■ **Collected data entries**:
====
-- ==== Sys2Proof/WellFormed.lean ====
section
/-! DEFINITION. What the spec requires of what comes from outside the hardware: the beats of a command
(spec/30_encoding.md R44, R45, R48) and the parameters of an instance (spec/00_scope.md R8). Written from R48's list and
apart from the decoder, so that the two can be compared.
An `Instr` carries no check of its own: every operand is legal for its operation (R45, R53, R58, R67, R77), and the types
admit nothing else. -/

namespace Sys2Proof

/-- `op` is one of the seven operation numbers; 0x7 to 0xF are reserved (R47, R48). -/
def Beat.opAssigned (b : Beat) : Bool := b.op.toNat ≤ 6

/-- `rsv` is 00 (R44, R48). -/
def Beat.rsvClear (b : Beat) : Bool := b.rsv.toNat == 0

/-- A beat without a data byte is the final beat and has `data` 0x00 (R44, R48). -/
def Beat.emptyFormOk (b : Beat) : Bool := !b.nd || (b.last && b.data.toNat == 0)

/-- CRC.RESET, CRC.READ and CRC.FINISH carry no operand: op 0x0, 0x2, 0x3 need `nd` = 1 (R45 (a), R48). -/
def Beat.noOperandOk (b : Beat) : Bool :=
  !(b.op.toNat == 0 || b.op.toNat == 2 || b.op.toNat == 3) || b.nd

/-- CRC.STEP is one beat with its byte: op 0x1 needs `nd` = 0 and `last` = 1 (R45 (b), R48). -/
def Beat.byteOperandOk (b : Beat) : Bool := !(b.op.toNat == 1) || (!b.nd && b.last)

/-- No condition of R48 that looks at the beat alone makes it illegal. -/
def Beat.wf (b : Beat) : Bool :=
  b.opAssigned && b.rsvClear && b.emptyFormOk && b.noOperandOk && b.byteOperandOk

/-- The condition of R48 on two beats in a row: after a beat with `last` = 0 the next one has the same `op` and a data
byte. -/
def Beat.mayFollow (previous b : Beat) : Bool :=
  previous.last || (b.op.toNat == previous.op.toNat && !b.nd)

/-- A legal sequence of beats of ONE operation (R45, R48): every beat legal by itself, each legal after the one before
it, and `last` = 1 on the final beat and on no other. -/
def beatsWf : List Beat → Bool
  | [] => false
  | [b] => b.wf && b.last
  | b :: c :: rest => b.wf && !b.last && b.mayFollow c && beatsWf (c :: rest)

/-- The beats of a sequence operand that has not had its final beat yet (R45 (c)): legal so far, `last` = 0 on all. -/
def openOperand : List Beat → Bool
  | [] => true
  | [b] => b.wf && !b.last
  | b :: c :: rest => b.wf && !b.last && b.mayFollow c && openOperand (c :: rest)

/-- TAIL_MAX is `none` or a natural number N >= 1 (R8). -/
def Config.wf (c : Config) : Bool :=
  match c.tailMax with
  | none => true
  | some n => 1 ≤ n

end Sys2Proof
end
====
All lines of the data that hold "byteOperandOk" need to be copied.

def Beat.byteOperandOk (b : Beat) : Bool := !(b.op.toNat == 1) || (!b.nd && b.last)
  b.opAssigned && b.rsvClear && b.emptyFormOk && b.noOperandOk && b.byteOperandOk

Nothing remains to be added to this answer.